Frank is so strong but so thin, ribs jutting underneath the hard layer of muscle, taut as an unripe vegetable and just as fragile. Desperate for sunlight and water and care. He doesn't try to stop the hands tormenting him but anchors himself against the upheaval. When his mouth comes up very suddenly and fastens on Joe's, and his arms lock around him, there's no struggle. No wrongness. It's a homecoming, a harvest. Frank's limbs are still stiff and he shudders once as if he's cold, but he's with Joe now, open to him, holding on.

Tears run down Joe's cheeks, warm spring rain, spilling onto Frank, thawing him. Joe feels his brother's hands in his hair and on his back, grasping at him, a starving man clutching armfuls of abundance. He smells of dirt and dark fertile soil. The ticklish thrashes of his body ease into undulating ripples, and his neck arches the way a growing shoot will curve toward the sun. Slowly Frank yields under Joe's hands, resistant yet pliable like hard ground at first planting.

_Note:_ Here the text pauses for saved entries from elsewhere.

-- ==== Sys2Proof/Machine/Dispatch.lean ====
section
/-! DEFINITION. One arm per command: each is one direct call of its meaning. -/

namespace Sys2Proof.Machine
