-- ==== Sys2Proof/Machine/Core.lean ====
section
/-! DEFINITION. The machine as the host sees it. -/

def Sys2Proof.core : Host.Core :=
  { State := Sys2Proof.Machine.State
    Fault := Sys2Proof.Machine.Fault
    Refusal := Sys2Proof.Machine.Refusal
    step := Sys2Proof.Machine.step
    reset := Sys2Proof.Machine.State.reset }
end

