/-- Ethernet: a MAC that may send reads the descriptor at its place in the transmit ring; one that it owns has its buffer read; the frame is
then sent, and the descriptor written back with OWN = 0 and the timestamp where TSREQ asks for it, or with ERR = 1 where the buffer cannot
be read or the link goes down. A good frame that arrives reads the next receive descriptor: its bytes are written to the buffer, and the
descriptor gets its length, STATUS 0 and timestamp; one that is not owned is not used, and the frame counts as discarded. A bad frame is
counted, a PAUSE frame stops the sender for its time at the speed of the in-band status or of SPD; the in-band link status acts as written, and
an MDIO access keeps ETH_MDIO.BUSY set until it ends. The spec leaves open and the model chooses what a frame too short or too long to send does
(log 130), the addresses and lengths that it checks (log 78), one descriptor in hand and what IRQ asks for (log 77), and PHY timing (log 119)
(R357–R360, R379). -/
def Obligations.EthernetWalksItsRings : Prop :=
  (∀ (m : PairId) (s : State), (s.power = .run ∨ s.power = .hold) → s.rbit (Reg.ethCtl m) 0 = true → s.eth[m].down = false →
    s.eth[m].pause ≤ s.now →
    (s.eth[m].txJob = none → ∃ t ids, exec (.ethTransmitFrame m) s = .next t ∧
      let a := (s.reg (Reg.ethTxring m)).toNat + s.eth[m].tx
      asked s t (27 + m.val) false a 16 [] ids ∧
      t.eth[m] = { s.eth[m] with txJob := some ⟨.desc, a, 0, ids.map (·, none), [], 0⟩ } ∧ onlyEth s t m []) ∧
    (∀ j, s.eth[m].txJob = some j → j.step = .ready → (j.bytes.length < 60 ∨ 1518 < j.bytes.length) →
      ∃ t ids, exec (.ethTransmitFrame m) s = .next t ∧ givenUp s t m j ids ∧ onlyEth s t m []) ∧
    (∀ j, s.eth[m].txJob = some j → j.step = .ready → 60 ≤ j.bytes.length → j.bytes.length ≤ 1518 →
      ∃ t ids, exec (.ethTransmitFrame m) s = .next t ∧
      let ts := (s.fc <<< 3) + BitVec.ofNat 64 (s.rfld (Reg.ethTsofs m) 16 16)
      asked s t (27 + m.val) true (j.at' + 4) (if j.w1.getLsbD 29 then 12 else 4)
        (bytesOf 4 (j.w1 &&& 0x77FF_FFFF).toNat ++ if j.w1.getLsbD 29 then bytesOf 8 ts.toNat else []) ids ∧
      t.eth[m] = { s.eth[m] with out := j.bytes ++ bytesOf 4 (crc32 j.bytes).toNat, txJob := some { j with step := .back, parts := ids.map (·, none) } } ∧ onlyEth s t m []) ∧
    (∀ j, s.eth[m].txJob = some j → j.step ≠ .ready → exec (.ethTransmitFrame m) s = .next s)) ∧
  (∀ (m : PairId) (s : State), (s.power = .run ∨ s.power = .hold) →
    (s.rbit (Reg.ethCtl m) 0 = false ∨ s.eth[m].down = true ∨ s.now < s.eth[m].pause) → exec (.ethTransmitFrame m) s = .next s) ∧
  (∀ (m : PairId) (s : State) (r : Req), (s.power = .run ∨ s.power = .hold) → s.nextResponse (27 + m.val) = some r → r.resp = .okay →
    (EthJob.asks s.eth[m].txJob r.id = true ∨ EthJob.asks s.eth[m].rxJob r.id = true) →
    exec (.response (Fin.ofNat 33 (27 + m.val))) s = .next (((s.dropReq r.id).pumpReq (27 + m.val)).ethAnswer m r)) ∧
  (∀ (m : PairId) (s : State) (r : Req) (j : EthJob) (c : Resp) (bs : List Byte), s.eth[m].txJob = some j → answered j.parts r c bs →
    let t := s.ethAnswer m r
    let w1 := wordAt bs 1
    (j.step = .desc → (c ≠ .okay ∨ w1.getLsbD 31 = false ∨ s.eth[m].down = true) →
      t.mtx = s.mtx ∧ t.eth[m] = { s.eth[m] with txJob := none } ∧ onlyEth s t m []) ∧
    (j.step = .desc → c = .okay → w1.getLsbD 31 = true → s.eth[m].down = false → ∃ ids ps,
      asked s t (27 + m.val) false (wordAt bs 0).toNat (w1.toNat % 2 ^ 11) [] ids ∧ ps = ids.map (·, none) ∧
      t.eth[m] = { s.eth[m] with txJob := some { j with w1 := w1, parts := ps, step := if ids = [] then .ready else .data } } ∧
      onlyEth s t m []) ∧
    (j.step = .data → c = .okay → s.eth[m].down = false →
      t.mtx = s.mtx ∧ t.eth[m] = { s.eth[m] with txJob := some { j with step := .ready, bytes := bs, parts := [] } } ∧ onlyEth s t m []) ∧
    (j.step = .data → (c ≠ .okay ∨ s.eth[m].down = true) → ∃ ids, givenUp s t m j ids ∧ onlyEth s t m []) ∧
    (j.step = .back → j.at' = (s.reg (Reg.ethTxring m)).toNat + s.eth[m].tx → t.mtx = s.mtx ∧
      t.eth[m] = { s.eth[m] with txJob := none, tx := if j.w1.getLsbD 30 then 0 else s.eth[m].tx + 16 } ∧
      t.reg (Reg.ethStat m) = (if j.w1.getLsbD 28 then s.reg (Reg.ethStat m) ||| 0x100 else s.reg (Reg.ethStat m)) ∧
      onlyEth s t m [Reg.ethStat m])) ∧
  (∀ (m : PairId) (f : EthFrame) (s : State), (s.power = .run ∨ s.power = .hold) → s.rbit (Reg.ethCtl m) 1 = true →
    ((f.fcsOk = false ∨ f.data.length < 64 ∨ 1522 < f.data.length) → ∃ t, exec (.ethReceiveFrame m f) s = .next t ∧
      t.reg (Reg.ethRxerr m) = satSucc (s.reg (Reg.ethRxerr m)) ∧ t.rbit (Reg.ethStat m) 11 = true ∧
      s.onlyRegs t [Reg.ethRxerr m, Reg.ethStat m]) ∧
    (f.fcsOk = true → 64 ≤ f.data.length → f.data.length ≤ 1522 → ∀ q, pauseTime f.data = some q →
      ∃ t k k', exec (.ethReceiveFrame m f) s = .next t ∧ t.eth[m].pause = s.now + q * 512 * k ∧
        (let speed := if s.rbit (Reg.ethCtl m) 2 then (match s.eth[m].speed with | some v => v.toNat | none => k')
          else s.rfld (Reg.ethCtl m) 4 2
         k = (match speed with | 0 => 100 | 1 => 10 | _ => 1)) ∧
        t = { s with eth := t.eth } ∧ ∀ i : PairId, i ≠ m → t.eth[i] = s.eth[i]) ∧
    (f.fcsOk = true → 64 ≤ f.data.length → f.data.length ≤ 1522 → pauseTime f.data = none →
      (s.eth[m].rxJob ≠ none → ∃ t, exec (.ethReceiveFrame m f) s = .next t ∧
        t.eth[m] = { s.eth[m] with rxq := s.eth[m].rxq ++ [f] } ∧ t.mtx = s.mtx ∧ onlyEth s t m []) ∧
      (s.eth[m].rxJob = none → s.eth[m].rxq = [] → ∃ t ids, exec (.ethReceiveFrame m f) s = .next t ∧
        let a := (s.reg (Reg.ethRxring m)).toNat + s.eth[m].rx
        asked s t (27 + m.val) false a 16 [] ids ∧ onlyEth s t m [] ∧
        t.eth[m] = { s.eth[m] with rxJob := some ⟨.desc, a, 0, ids.map (·, none), f.data,
          f.ts - BitVec.ofNat 64 (s.rfld (Reg.ethTsofs m) 0 16)⟩ }))) ∧
  (∀ (m : PairId) (s : State) (r : Req) (j : EthJob) (c : Resp) (bs : List Byte), EthJob.asks s.eth[m].txJob r.id = false →
    s.eth[m].rxJob = some j → s.eth[m].rxq = [] → answered j.parts r c bs →
    let t := s.ethAnswer m r
    let w1 := wordAt bs 1
    (j.step = .desc → (c ≠ .okay ∨ w1.getLsbD 31 = false) → t.mtx = s.mtx ∧ t.eth[m] = { s.eth[m] with rxJob := none } ∧
      t.reg (Reg.ethRxnodesc m) = satSucc (s.reg (Reg.ethRxnodesc m)) ∧ t.rbit (Reg.ethStat m) 12 = true ∧
      onlyEth s t m [Reg.ethRxnodesc m, Reg.ethStat m]) ∧
    (j.step = .desc → c = .okay → w1.getLsbD 31 = true → 0 < min j.bytes.length (w1.toNat % 2 ^ 11) → ∃ ids,
      asked s t (27 + m.val) true ((wordAt bs 0).toNat / 8 * 8) (min j.bytes.length (w1.toNat % 2 ^ 11))
        (j.bytes.take (w1.toNat % 2 ^ 11)) ids ∧
      t.eth[m] = { s.eth[m] with rxJob := some { j with step := .data, w1 := w1, parts := ids.map (·, none) } } ∧ onlyEth s t m []) ∧
    (j.step = .data → ∃ (ids : List Nat) (w : Word), asked s t (27 + m.val) true (j.at' + 4) 12 (bytesOf 4 w.toNat ++ bytesOf 8 j.ts.toNat) ids ∧
      w.getLsbD 31 = false ∧ w.toNat % 2 ^ 11 = min j.bytes.length (j.w1.toNat % 2 ^ 11) ∧
      (c = .okay → j.bytes.length ≤ j.w1.toNat % 2 ^ 11 → w.toNat / 2 ^ 24 % 16 = 0) ∧
      t.eth[m] = { s.eth[m] with rxJob := some { j with step := .back, parts := ids.map (·, none) } } ∧ onlyEth s t m []) ∧
    (j.step = .back → j.at' = (s.reg (Reg.ethRxring m)).toNat + s.eth[m].rx → t.mtx = s.mtx ∧
      t.eth[m] = { s.eth[m] with rxJob := none, rx := if j.w1.getLsbD 30 then 0 else s.eth[m].rx + 16 } ∧
      t.reg (Reg.ethStat m) = (if j.w1.getLsbD 28 then s.reg (Reg.ethStat m) ||| 0x200 else s.reg (Reg.ethStat m)) ∧
      onlyEth s t m [Reg.ethStat m])) ∧
  (∀ (m : PairId) (s : State), (s.power = .run ∨ s.power = .hold) →
    (∃ t, exec (.ethLinkDown m) s = .next t ∧ t.rbit (Reg.ethStat m) 0 = false ∧ t.rbit (Reg.ethStat m) 10 = true ∧ t.eth[m].down = true ∧
      (∀ j, s.eth[m].txJob = some j → j.step = .ready → ∃ ids, givenUp s t m j ids) ∧
      ((∀ j, s.eth[m].txJob = some j → j.step ≠ .ready) → t.mtx = s.mtx ∧ t.eth[m] = { s.eth[m] with down := true }) ∧
      onlyEth s t m [Reg.ethStat m]) ∧
    (∀ v, ∃ t, exec (.ethLinkUp ⟨m, v⟩) s = .next t ∧ t.rbit (Reg.ethStat m) 0 = true ∧
      t.eth[m] = { s.eth[m] with down := false, speed := some v } ∧ t.mtx = s.mtx ∧
      onlyEth s t m [Reg.ethStat m])) ∧
  (∀ (m : PairId) (v : Word) (phy : MdioPhy) (s : State), (s.power = .run ∨ s.power = .hold) → s.eth[m].mdio = none →
    ∃ t w, exec (.mdioAccess m v phy) s = .next t ∧ t.reg (Reg.ethMdio m) = 0x8000_0000 ||| (v &&& 0x43FF_FFFF) ∧
      t.eth[m] = { s.eth[m] with mdio := some (s.now + phy.lasts.toNat + 1, w) } ∧
      w = (if v.getLsbD 30 then v &&& 0x43FF_FFFF else (v &&& 0x43FF_0000) ||| phy.data.setWidth 32) ∧
      onlyEth s t m [Reg.ethMdio m] ∧ t.mtx = s.mtx) ∧
  (∀ (m : PairId) (k : Nat) (w : Word) (s : State), s.eth[m].mdio = some (k, w) →
    (s.now < k → s.mdioEnd m = s) ∧
    (k ≤ s.now → (s.mdioEnd m).reg (Reg.ethMdio m) = w ∧ (s.mdioEnd m).eth[m] = { s.eth[m] with mdio := none } ∧
      onlyEth s (s.mdioEnd m) m [Reg.ethMdio m]))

And Joe knows what Frank needs, knows it in his blood the way he has always known how to coax vegetables from the earth. Knows he must get his hands dirty, use his spit, work the clay with all his skill. He moves in the rhythm of digging, planting, the same muscles aching from plunging the hoe, sinking the shovel. Terribly familiar, intimate feelings overwhelm him, memories of past seasons overlaying the present -- scent of sweat and fertilizer, crouching over hidden holes in the teeming darkness, tracing roots, bud, stalk. He hears the sound of his own breath and Frank's. All around them the corn sways, bending in the wind but holding firm, holding strong.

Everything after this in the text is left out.